Summary. The manuscript reports a systematic cross-match of SDSS, LAMOST, and DESI spectroscopic observations to search for changing-look AGNs (CLAGNs). It identifies 45 CLAGNs (40 new), dominated by turn-off events (43 turn-off, 2 turn-on), and uses DESI as a third epoch to find 12 repeating CLAGNs (RCLAGNs). The authors interpret the repeat rate as evidence that CL transitions arise from recurrent processes such as accretion-rate fluctuations or disk instabilities, report a high-low-high evolution for RCLAGNs in the log M_BH–log(L_bol/L_Edd) plane, and give rest-frame upper limits on transition timescales of ~10 yr (first) and ~4 yr (second).
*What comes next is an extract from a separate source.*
/-- The state in which an interrupt return restarts an access: the status is `OPS` already (60 R570 step 4). -/
def State.underOps (s : State) : State := { s with cps := s.ops &&& 0xFFFFBFFF#32 }

end Sys2Proof.Machine
end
Significance. If the spectral changes are shown to be intrinsic, the addition of 12 RCLAGNs and the three-epoch analysis would meaningfully expand the known repeating sample and provide observational support for recurrent accretion-driven models of CL behavior. The multi-survey cross-match and explicit reporting of concrete counts (45 total, 12 repeats) are strengths that facilitate future statistical studies of CL duty cycles.

major comments (1)
  1. [Abstract and RCLAGN results/discussion] Abstract and discussion of RCLAGNs: The central inference that the 12 RCLAGNs indicate recurrent physical processes (accretion-rate fluctuations or disk instabilities) and exhibit a 'clear high-low-high accretion-state evolution' in the log M_BH–log(L_bol/L_Edd) plane is load-bearing for the conclusions, yet the manuscript explicitly lists circumnuclear dust obscuration as a possible alternative explanation for the strong dominance of turn-off events (43 vs. 2). No quantitative multi-wavelength tests (e.g., mid-IR color variability, X-ray hardness ratios, or extinction diagnostics) are presented to exclude line-of-sight effects specifically for the repeating subset, leaving the intrinsic-accretion interpretation conditional.
minor comments (2)
  1. [Abstract] The abstract states a 'high detection rate' of repeats but does not quote the total number of three-epoch sources monitored or the selection function; adding this context would allow readers to evaluate the rate quantitatively.
  2. [Sample construction / methods] The manuscript should clarify the exact line-flux or equivalent-width thresholds and redshift cuts used to classify turn-off vs. turn-on events, as these directly affect the reported 43:2 ratio.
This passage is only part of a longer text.